- _WHAT THE TASK ASKS_
Starting at the line containing "open Sys2Proof Sys2Proof.Machine" and ending at the line containing "decode 0x0530 = .add 3 1 2 ∧ decode", print every line of the material below exactly, both ends included, and stop there.

- _SUPPLIED MATERIAL_
/-- A lockout at its end; a battery period of 60 s and one of 61 s, and mains ABSENT outside a test; a test of one circuit and of two, reports that fail
and pass, and a circuit of it lost. -/
theorem witness_LampReportsAndRechargeAct : (isCircuit 1 = true ∧ isCircuit 32 = true ∧
    (let s := site.onRl (fun rl => { rl with circuits := rl.circuits.set 1 { Circuit.zero with state := .recharge, recharge := some 100 } })
     (s.rl.circuits.get 1).recharge = some 100 ∧ 100 ≤ s.now ∧ (s.rl.circuits.get 1).state = .recharge ∧ s.plan.lampPlanned 1 = true ∧
      s.lampReachable 1 = true ∧ s.rl.inTest 1 = false) ∧
    (∀ b ∈ [39, 40],
      let s := site.onRl (fun rl => { rl with circuits := rl.circuits.set 1 { Circuit.zero with mainsAbsent := true, period := some b } })
      s.rl.inTest 1 = false ∧ (1#16).getLsbD 0 = true ∧ (s.rl.circuits.get 1).period = some b) ∧
    (site.rl.inTest 1 = false ∧ (0#16).getLsbD 0 = false ∧ (site.rl.circuits.get 1).mainsAbsent = false) ∧
    (testing.rl.test = some oneTest ∧ 1 ∈ oneTest.circuits ∧ ∀ b ∈ oneTest.circuits, b = 1) ∧
    (∃ b ∈ [1, 2], b ≠ 1) ∧ reserveOf 0x0901#16 < 10 ∧ (0x6403#16).extractLsb' 1 2 = 1#2 ∧ (0x6405#16).extractLsb' 1 2 = 2#2 ∧
    10 ≤ reserveOf 0x0A01#16 ∧ (0x0A01#16).extractLsb' 1 2 = 0#2) ∧
    OrdersOk (holding .lights testing) ∧ { slot := 1, owner := .lights } ∈ (holding .lights testing).ou.held ∧ testing.plan.lampPlanned 1 = true ∧
    ((testing.setDevice 8 (fun x => { x with cond := .missing })).device (testing.plan.lampDevice 1)).cond ≠ .ok :=
  ⟨by decide +kernel, testing_orders, .head _, by decide +kernel, by decide +kernel⟩

theorem witness_RouteRecordsStayDecided : MemoryOk (site.withPending [.returnHoldExpiry 1]) ∧ RoutesOk (site.withPending [.returnHoldExpiry 1])
    ∧ ∃ t, step (site.withPending [.returnHoldExpiry 1]) = .next t := ⟨site_memory, site_routes, steps rfl (by decide +kernel)⟩

theorem witness_NoZoneLosesEveryLampToATest : MemoryOk ((holding .lights testing).withPending [.testEndTime])
    ∧ LightsOk ((holding .lights testing).withPending [.testEndTime])
    ∧ (∃ t, step ((holding .lights testing).withPending [.testEndTime]) = .next t)
    ∧ isZone 1 = true ∧ testing.plan.lampPlanned 1 = true ∧ 1 ∈ testing.plan.servedZones 1 :=
  ⟨site_memory, testing_lights, steps rfl (by decide +kernel), rfl, by decide +kernel, by decide +kernel⟩
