-- ==== Sys2Proof/Word.lean ====
section
/-! DEFINITION. The word types of the machine (00_scope.md R5, R9). -/

namespace Sys2Proof

/-- A Word: "an unsigned 16-bit integer"; its `+` and `-` wrap modulo 2^16 (00 R9). -/
abbrev Word := BitVec 16

/-- The width in which the list that holds memory keeps its cells (log entry 1); the machine itself has no byte access. -/
abbrev Byte := BitVec 8

/-- A memory index 0..8191, "13-bit": what an address is after the reduction modulo 8192 (00 R5, 20 R50). -/
abbrev Addr := BitVec 13

end Sys2Proof
end

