-- ==== Sys2Proof/Certificates/Slice0/Obligations.lean ====
section
/-! DEFINITION. The statements for the provers, each about the machine, none about a program. Where a statement rests on a
choice the spec marks as its own, its docstring names the log entry. -/

open Sys2Proof Sys2Proof.Machine

/-! Encoding and decoding (30_encoding.md). -/

/-- Decoding the word of a well-formed instruction gives the instruction back, every operand at every value (30 R88, R95). -/
def Obligations.DecodeInvertsEncode : Prop :=
  ∀ i : Instr, i.wellFormed = true → decode (encode i) = i

/-- Every word decodes to an instruction whose operands its word can hold (30 R88, R95). -/
def Obligations.DecodedInstructionsAreWellFormed : Prop :=
  ∀ w : Word, (decode w).wellFormed = true

/-- Encoding what a word decodes to gives back every bit the instruction reads; the bits it ignores are those of
30 R90 (the spec's decision D7, log entry 9). -/
def Obligations.EncodeGivesBackTheReadBits : Prop :=
  ∀ w : Word, encode (decode w) = w &&& (decode w).readBits

/-- A word matches a row of the opcode table exactly when it decodes to that row's instruction, so the rows are
disjoint and cover all words (30 R88, R89). -/
def Obligations.OpcodeRowsPartitionTheWords : Prop :=
  ∀ (w : Word) (k : Fin 23), w &&& opcodeTable[k.val].2 = opcodeTable[k.val].1 ↔ (decode w).row = k

/-- Some words written out from the encodings of the spec (95 V1). -/
def Obligations.SampleWordsDecode : Prop :=
  decode 0x0530 = .add 3 1 2 ∧ decode 0x1C08 = .jr 7 ∧ decode 0x1FFF = .nopFunct15 ∧
    decode 0x3FFF = .addi 7 7 0xFFFF ∧ decode 0x5FFF = .j 8191 ∧ decode 0x600A = .jal 10 ∧
    decode 0x88FF = .lw 1 2 0xFFFF ∧ decode 0xA090 = .sw 1 0 0x0010 ∧ decode 0xC403 = .jeq 1 0 3 ∧
    decode 0xFFFF = .slti 7 7 0x007F

/-! The ALU, register-immediate and reserved-function instructions (40_alu.md). -/

/-- 40 R101, encoding and effect; register 0 as destination discards the result. -/
def Obligations.AddWritesTheWrappedSum : Prop :=
  (∀ w : Word, w &&& 0xE00F#16 = 0x0000#16 → ∃ rd rs rt, decode w = .add rd rs rt ∧ FieldsR w rd rs rt) ∧
  ∀ (rd rs rt : RegNo) (s : State), ∃ t, exec (.add rd rs rt) s = .next t ∧
    (t.readReg rd).toNat = (if rd = 0 then 0 else ((s.readReg rs).toNat + (s.readReg rt).toNat) % 65536) ∧
    t.pc = s.pc + 1 ∧ RegsKept s t (some rd) ∧ RestKept s t

/-- 40 R102, encoding and effect. -/
def Obligations.SubWritesTheWrappedDifference : Prop :=
  (∀ w : Word, w &&& 0xE00F#16 = 0x0001#16 → ∃ rd rs rt, decode w = .sub rd rs rt ∧ FieldsR w rd rs rt) ∧
  ∀ (rd rs rt : RegNo) (s : State), ∃ t, exec (.sub rd rs rt) s = .next t ∧
    (t.readReg rd).toNat =
      (if rd = 0 then 0 else ((s.readReg rs).toNat + 65536 - (s.readReg rt).toNat) % 65536) ∧
    t.pc = s.pc + 1 ∧ RegsKept s t (some rd) ∧ RestKept s t

/-- 40 R103, encoding and effect. -/
def Obligations.OrWritesTheBitwiseOr : Prop :=
  (∀ w : Word, w &&& 0xE00F#16 = 0x0002#16 → ∃ rd rs rt, decode w = .or rd rs rt ∧ FieldsR w rd rs rt) ∧
  ∀ (rd rs rt : RegNo) (s : State), ∃ t, exec (.or rd rs rt) s = .next t ∧
    (∀ k < 16, (t.readReg rd).getLsbD k =
      (decide (rd ≠ 0) && ((s.readReg rs).getLsbD k || (s.readReg rt).getLsbD k))) ∧
    t.pc = s.pc + 1 ∧ RegsKept s t (some rd) ∧ RestKept s t

/-- 40 R104, encoding and effect. -/
def Obligations.AndWritesTheBitwiseAnd : Prop :=
  (∀ w : Word, w &&& 0xE00F#16 = 0x0003#16 → ∃ rd rs rt, decode w = .and rd rs rt ∧ FieldsR w rd rs rt) ∧
  ∀ (rd rs rt : RegNo) (s : State), ∃ t, exec (.and rd rs rt) s = .next t ∧
    (∀ k < 16, (t.readReg rd).getLsbD k =
      (decide (rd ≠ 0) && ((s.readReg rs).getLsbD k && (s.readReg rt).getLsbD k))) ∧
    t.pc = s.pc + 1 ∧ RegsKept s t (some rd) ∧ RestKept s t
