-- ==== Sys2Proof/Tests/Slice0.lean ====
section
/-! SUPPORT. Small tests: expected values from 95_test_vectors.md, from the encodings of 30_encoding.md or worked by hand
from the rules; and for every statement with hypotheses a witness that meets them. -/

namespace Sys2Proof.Tests

open Sys2Proof.Machine

/-! Words and their instructions: 95 V1, 30 R89. -/

theorem test_decode_alu :
    decode 0x0000 = .add 0 0 0 ∧
    decode 0x0530 = .add 3 1 2 ∧
    decode 0x0531 = .sub 3 1 2 ∧
    decode 0x0532 = .or 3 1 2 ∧
    decode 0x0533 = .and 3 1 2 ∧
    decode 0x0534 = .slt 3 1 2 := by decide

theorem test_decode_reserved :
    decode 0x0535 = .nopFunct5 ∧
    decode 0x0006 = .nopFunct6 ∧
    decode 0x1C77 = .nopFunct7 ∧
    decode 0x0009 = .nopFunct9 ∧
    decode 0x038A = .nopFunct10 ∧
    decode 0x000B = .nopFunct11 ∧
    decode 0x1C0C = .nopFunct12 ∧
    decode 0x000D = .nopFunct13 ∧
    decode 0x000E = .nopFunct14 ∧
    decode 0x1FFF = .nopFunct15 := by decide

theorem test_decode_imm :
    decode 0x2085 = .addi 1 0 0x0005 ∧
    decode 0x253F = .addi 2 1 0x003F ∧
    decode 0x2540 = .addi 2 1 0xFFC0 ∧
    decode 0x3FFF = .addi 7 7 0xFFFF ∧
    decode 0xE57F = .slti 2 1 0x007F ∧
    decode 0xFFFF = .slti 7 7 0x007F := by decide

theorem test_decode_control :
    decode 0x0008 = .jr 0 ∧
    decode 0x1FF8 = .jr 7 ∧
    decode 0x4001 = .j 1 ∧
    decode 0x5FFF = .j 8191 ∧
    decode 0x6000 = .jal 0 ∧
    decode 0x7FFF = .jal 8191 ∧
    decode 0xC07F = .jeq 0 0 0xFFFF ∧
    decode 0xC403 = .jeq 1 0 0x0003 := by decide

theorem test_decode_loadstore :
    decode 0x88FF = .lw 1 2 0xFFFF ∧
    decode 0x9FFF = .lw 7 7 0xFFFF ∧
    decode 0xA090 = .sw 1 0 0x0010 ∧
    decode 0xBFFF = .sw 7 7 0xFFFF := by decide

theorem test_encode_words :
    encode (.add 3 1 2) = 0x0530 ∧ encode (.jr 7) = 0x1C08 ∧ encode .nopFunct9 = 0x0009 ∧
    encode (.addi 2 1 0xFFFF) = 0x257F ∧ encode (.jal 10) = 0x600A ∧ encode (.slti 2 1 127) = 0xE57F := by decide

theorem test_decodeTableWord :
    decodeTableWord 16 0xA090 = some (.sw 1 0 16) ∧ decodeTableWord 8 0x0130 = some (.add 3 0 0) ∧
    decodeTableWord 32 0 = none := by decide

/-! WellFormed: one ill-formed term and the boundary terms for each check (30 R95). -/

theorem test_wf_addi : (Instr.addi 1 0 64).wellFormed = false ∧ (Instr.addi 1 0 0xFFBF).wellFormed = false ∧
    (Instr.addi 1 0 63).wellFormed = true ∧ (Instr.addi 1 0 0xFFC0).wellFormed = true := by decide

theorem test_wf_lw : (Instr.lw 1 0 64).wellFormed = false ∧ (Instr.lw 1 0 63).wellFormed = true := by decide

theorem test_wf_sw : (Instr.sw 1 0 0xFFBF).wellFormed = false ∧ (Instr.sw 1 0 0xFFC0).wellFormed = true := by decide

theorem test_wf_jeq : (Instr.jeq 1 0 0x0080).wellFormed = false ∧ (Instr.jeq 1 0 0xFFFF).wellFormed = true := by decide

theorem test_wf_slti : (Instr.slti 1 0 128).wellFormed = false ∧ (Instr.slti 1 0 0xFFFF).wellFormed = false ∧
    (Instr.slti 1 0 127).wellFormed = true := by decide

/-! One step of each instruction. -/

/-- A running machine without cache: pc, the word there, some registers. -/
def stateAt (pc w : Word) (regs : List (RegNo × Word)) : State :=
  regs.foldl (fun s p => s.writeReg p.1 p.2)
    { State.resetWith .none [] with pc := pc, mem := Memory.setWord [] (fetchIndex pc) w }

/-- The same with one more word of memory. -/
def stateMem (pc w : Word) (regs : List (RegNo × Word)) (a : Addr) (v : Word) : State :=
  (stateAt pc w regs).memWrite a v

/-- The state after one step, if there is one. -/
def after (s : State) : Option State :=
  match step s with
  | .next t => some t
  | .fault _ => none
  | .refused _ => none

/-- Register `r` and the pc after one step. -/
def regPc (s : State) (r : RegNo) : Option (Word × Word) := (after s).map fun t => (t.readReg r, t.pc)

theorem test_add_wraps : regPc (stateAt 0 0x0530 [(1, 0xFFFF), (2, 1)]) 3 = some (0x0000, 1) := by decide

theorem test_add_same_register : regPc (stateAt 0 0x0490 [(1, 0x8001)]) 1 = some (0x0002, 1) := by decide

theorem test_sub_borrows : regPc (stateAt 0 0x0531 [(1, 7), (2, 9)]) 3 = some (0xFFFE, 1) := by decide

theorem test_sub_negates : regPc (stateAt 0 0x00B1 [(1, 1)]) 3 = some (0xFFFF, 1) := by decide

theorem test_or : regPc (stateAt 0 0x0532 [(1, 0x00F0), (2, 0x0F0F)]) 3 = some (0x0FFF, 1) := by decide

theorem test_and : regPc (stateAt 0 0x0533 [(1, 0x00F0), (2, 0x0F3F)]) 3 = some (0x0030, 1) := by decide

theorem test_slt_unsigned : regPc (stateAt 0 0x0534 [(1, 0xFFFF), (2, 1)]) 3 = some (0, 1) := by decide

theorem test_slt_less : regPc (stateAt 0 0x0534 [(1, 7), (2, 9)]) 3 = some (1, 1) := by decide

theorem test_addi_minus_64 : regPc (stateAt 0 0x2540 [(1, 0x0064)]) 2 = some (0x0024, 1) := by decide

theorem test_addi_register_zero : regPc (stateAt 0 0x2405 [(1, 1)]) 0 = some (0, 1) := by decide

theorem test_slti_zero_extends : regPc (stateAt 0 0xE540 [(1, 0x003F)]) 2 = some (1, 1) := by decide

theorem test_slti_large : regPc (stateAt 0 0xE57F [(1, 0xFFFF)]) 2 = some (0, 1) := by decide

theorem test_nopFunct5 : regPc (stateAt 10 0x0535 [(3, 3)]) 3 = some (3, 11) := by decide

theorem test_nopFunct6 : regPc (stateAt 10 0x0536 [(3, 3)]) 3 = some (3, 11) := by decide

theorem test_nopFunct7 : regPc (stateAt 10 0x0537 [(3, 3)]) 3 = some (3, 11) := by decide

theorem test_nopFunct9 : regPc (stateAt 10 0x0539 [(3, 3)]) 3 = some (3, 11) := by decide

theorem test_nopFunct10 : regPc (stateAt 10 0x053A [(3, 3)]) 3 = some (3, 11) := by decide

theorem test_nopFunct11 : regPc (stateAt 10 0x053B [(3, 3)]) 3 = some (3, 11) := by decide

theorem test_nopFunct12 : regPc (stateAt 10 0x053C [(3, 3)]) 3 = some (3, 11) := by decide

theorem test_nopFunct13 : regPc (stateAt 10 0x053D [(3, 3)]) 3 = some (3, 11) := by decide

theorem test_nopFunct14 : regPc (stateAt 10 0x053E [(3, 3)]) 3 = some (3, 11) := by decide

theorem test_nopFunct15 : regPc (stateAt 10 0x1FFF [(3, 3)]) 3 = some (3, 11) := by decide

theorem test_jr_above_8191 : regPc (stateAt 3 0x0408 [(1, 0x9000)]) 1 = some (0x9000, 0x9000) := by decide

theorem test_jr_ignores_bits : regPc (stateAt 3 0x06E8 [(1, 0x002A)]) 1 = some (0x002A, 0x002A) := by decide

theorem test_jal_link_wraps : regPc (stateAt 0xFFFF 0x6000 [(7, 3)]) 7 = some (0, 0) := by decide

theorem test_jal_to_itself : regPc (stateAt 3 0x6003 []) 7 = some (4, 3) := by decide

theorem test_jeq_wraps_below_zero : regPc (stateAt 0 0xC040 []) 0 = some (0, 0xFFC1) := by decide

theorem test_jeq_not_taken : regPc (stateAt 2 0xC403 [(1, 4)]) 1 = some (4, 3) := by decide

theorem test_j_jumps : (after (stateAt 0 0x4005 [])).map (fun t => (t.pc, t.halted)) = some (5, false) := by decide

theorem test_j_halts : (after (stateAt 0x1FFF 0x5FFF [])).map (fun t => (t.pc, t.halted)) = some (0x1FFF, true) := by
  decide

/-- The two readings at a pc above 8191: 95 V3, `j 5` at 0x2005. -/
theorem test_haltTest_readings : haltTest .full16 5 0x2005 = false ∧ haltTest .low13 5 0x2005 = true ∧
    haltTest .full16 5 5 = true ∧ haltTest .low13 5 5 = true ∧ haltTest .low13 5 0x2006 = false := by decide

theorem test_lw_address_wraps : regPc (stateMem 5 0x8881 [(2, 0x1FFF)] 0 0xBEEF) 1 = some (0xBEEF, 6) := by decide

theorem test_lw_base_is_destination : regPc (stateMem 5 0x8480 [(1, 0x0064)] 100 0x0777) 1 = some (0x0777, 6) := by
  decide

theorem test_sw_top_of_memory : (after (stateAt 5 0xA8FF [(1, 9), (2, 0x2000)])).map
    (fun t => (t.mem.wordAt 8191, t.mem.wordAt 5, t.pc)) = some (9, 0xA8FF, 6) := by decide

theorem test_sw_zero_clears : (after (stateMem 5 0xA400 [(1, 0x0064)] 100 0x5555)).map
    (fun t => (t.mem.wordAt 100, t.mem)) = some (0, [(11, 0xA4)]) := by decide

theorem test_pc_wraps : (after (stateAt 0xFFFF 0 [])).map (·.pc) = some 0 := by decide

theorem test_register_zero_forced :
    (after { stateAt 0 0x0535 [] with regs := Vector.replicate 8 5 }).map (fun t => (t.regs[0], t.regs[1])) =
      some (0, 5) := by decide

theorem test_halted_has_no_step : after { stateAt 0 0 [] with halted := true } = none := by decide

/-- The word placed after reset is the instruction the first step runs. -/
theorem test_reset_runs_placed_word :
    (after (State.reset.withFetchWord 16 0x2085)).map (fun t => (t.readReg 1, t.pc)) = some (5, 1) := by decide

/-! Decomposer and controller: 95 V5, V6, W2, W3. -/

theorem test_decompose : decompose 20 4 4 = (1, 1) ∧ decompose 64 4 16 = (0, 1) ∧ decompose 8191 1 1 = (0, 8191) ∧
    decompose 8191 8192 1 = (0, 0) ∧ decompose 100 3 5 = (3, 6) ∧ decompose 8191 2 4096 = (4095, 0) := by decide

/-- 95 V6e: four-way LRU. -/
theorem test_row_lru : rowUpdate [.empty, .valid 1, .valid 2, .valid 3] 1 = [.empty, .valid 2, .valid 3, .valid 1] ∧
    rowUpdate [.empty, .valid 2, .valid 3, .valid 1] 4 = [.valid 2, .valid 3, .valid 1, .valid 4] ∧
    rowUpdate [.valid 2, .valid 3, .valid 1, .valid 4] 5 = [.valid 3, .valid 1, .valid 4, .valid 5] := by decide

/-- 95 V6d's levels, config 8,1,2,32,2,2, after "lw 4". -/
def l1d : Level := ⟨.L1, 1, 2, 4, [[.valid 0], [.empty], [.valid 0], [.empty]]⟩

/-- The second level of 95 V6d after "lw 4". -/
def l2d : Level :=
  ⟨.L2, 2, 2, 8, [.empty, .valid 0] :: [.empty, .empty] :: [.empty, .valid 0] :: List.replicate 5 [.empty, .empty]⟩

theorem test_cache_build : cacheBuild (.twoLevels ⟨8, 1, 2⟩ ⟨32, 2, 2⟩) =
    [⟨.L1, 1, 2, 4, List.replicate 4 [.empty]⟩, ⟨.L2, 2, 2, 8, List.replicate 8 [.empty, .empty]⟩] := by decide

/-- 90 C1: 16,1,4,64,1,4 has 4 and 16 rows. -/
theorem test_row_count : (Geometry.mk 16 1 4).rows = 4 ∧ (Geometry.mk 64 1 4).rows = 16 := by decide

theorem test_config_valid : (CacheCfg.oneLevel ⟨10, 1, 4⟩).valid = false ∧ (CacheCfg.oneLevel ⟨8, 0, 2⟩).valid = false ∧
    (CacheCfg.oneLevel ⟨0, 1, 2⟩).valid = false ∧ (CacheCfg.twoLevels ⟨8, 1, 2⟩ ⟨8, 2, 0⟩).valid = false ∧
    (CacheCfg.oneLevel ⟨64, 1, 4⟩).valid = true := by decide

/-- 95 V6d "lw 16": both levels miss; L1 row 0 is replaced, L2 row 0 keeps tag 0 as least recently used. -/
theorem test_load_miss_visits_both : cacheAccess [l1d, l2d] 16 7 false =
    ([⟨.L1, 1, 2, 4, [[.valid 2], [.empty], [.valid 0], [.empty]]⟩,
      ⟨.L2, 2, 2, 8, [.valid 0, .valid 1] :: [.empty, .empty] :: [.empty, .valid 0] :: List.replicate 5 [.empty, .empty]⟩],
     [⟨.L1, .miss, 7, 16, 0⟩, ⟨.L2, .miss, 7, 16, 0⟩]) := by decide

/-- 95 V6d "lw 0": an L1 hit leaves L2 alone. -/
theorem test_load_hit_stops_at_l1 : cacheAccess [l1d, l2d] 0 7 false = ([l1d, l2d], [⟨.L1, .hit, 7, 0, 0⟩]) := by
  decide

/-- 95 V6d "sw 0": a store visits both. -/
theorem test_store_visits_both : cacheAccess [l1d, l2d] 0 7 true =
    ([l1d, l2d], [⟨.L1, .store, 7, 0, 0⟩, ⟨.L2, .store, 7, 0, 0⟩]) := by decide

/-- 95 W2: one lw of address 0 with cache 64,1,4 emits one miss at row 0. -/
theorem test_lw_emits_event :
    (after { stateAt 1 0x8100 [] with cache := cacheBuild (.oneLevel ⟨64, 1, 4⟩) }).map (·.trace) =
      some [⟨.L1, .miss, 1, 0, 0⟩] := by decide

/-- 95 W3: an sw of address 20 with cache 16,1,4,64,1,4. -/
theorem test_sw_emits_events :
    (after { stateAt 1 0xA094 [(1, 9)] with cache := cacheBuild (.twoLevels ⟨16, 1, 4⟩ ⟨64, 1, 4⟩) }).map (·.trace) =
      some [⟨.L1, .store, 1, 20, 1⟩, ⟨.L2, .store, 1, 20, 5⟩] := by decide

/-- An lw to register 0 still accesses the cache (42 R141). -/
theorem test_lw_register_zero_still_accesses :
    (after { stateAt 1 0x8000 [] with cache := cacheBuild (.oneLevel ⟨64, 1, 4⟩) }).map
      (fun t => (t.readReg 0, t.trace.length)) = some (0, 1) := by decide

theorem test_image_load : Memory.loadFrom [0x2085, 0, 0x4001] 0 =
    [(0, 0x85), (1, 0x20), (4, 0x01), (5, 0x40)] := by decide

/-- 70 R171: words of the image, a zero word of it, and memory beyond it. -/
theorem test_image_words : (State.resetWith .none [0x2085, 0, 0x4001]).mem.wordAt 0 = 0x2085 ∧
    (State.resetWith .none [0x2085, 0, 0x4001]).mem.wordAt 1 = 0 ∧
    (State.resetWith .none [0x2085, 0, 0x4001]).mem.wordAt 2 = 0x4001 ∧
    (State.resetWith .none [0x2085, 0, 0x4001]).mem.wordAt 3 = 0 := by decide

- _OUTPUT FOR THIS EXERCISE_
open Sys2Proof Sys2Proof.Machine

/-! Encoding and decoding (30_encoding.md). -/

/-- Decoding the word of a well-formed instruction gives the instruction back, every operand at every value (30 R88, R95). -/
def Obligations.DecodeInvertsEncode : Prop :=
  ∀ i : Instr, i.wellFormed = true → decode (encode i) = i

/-- Every word decodes to an instruction whose operands its word can hold (30 R88, R95). -/
def Obligations.DecodedInstructionsAreWellFormed : Prop :=
  ∀ w : Word, (decode w).wellFormed = true

/-- Encoding what a word decodes to gives back every bit the instruction reads; the bits it ignores are those of
30 R90 (the spec's decision D7, log entry 9). -/
def Obligations.EncodeGivesBackTheReadBits : Prop :=
  ∀ w : Word, encode (decode w) = w &&& (decode w).readBits

/-- A word matches a row of the opcode table exactly when it decodes to that row's instruction, so the rows are
disjoint and cover all words (30 R88, R89). -/
def Obligations.OpcodeRowsPartitionTheWords : Prop :=
  ∀ (w : Word) (k : Fin 23), w &&& opcodeTable[k.val].2 = opcodeTable[k.val].1 ↔ (decode w).row = k

/-- Some words written out from the encodings of the spec (95 V1). -/
def Obligations.SampleWordsDecode : Prop :=
  decode 0x0530 = .add 3 1 2 ∧ decode 0x1C08 = .jr 7 ∧ decode 0x1FFF = .nopFunct15 ∧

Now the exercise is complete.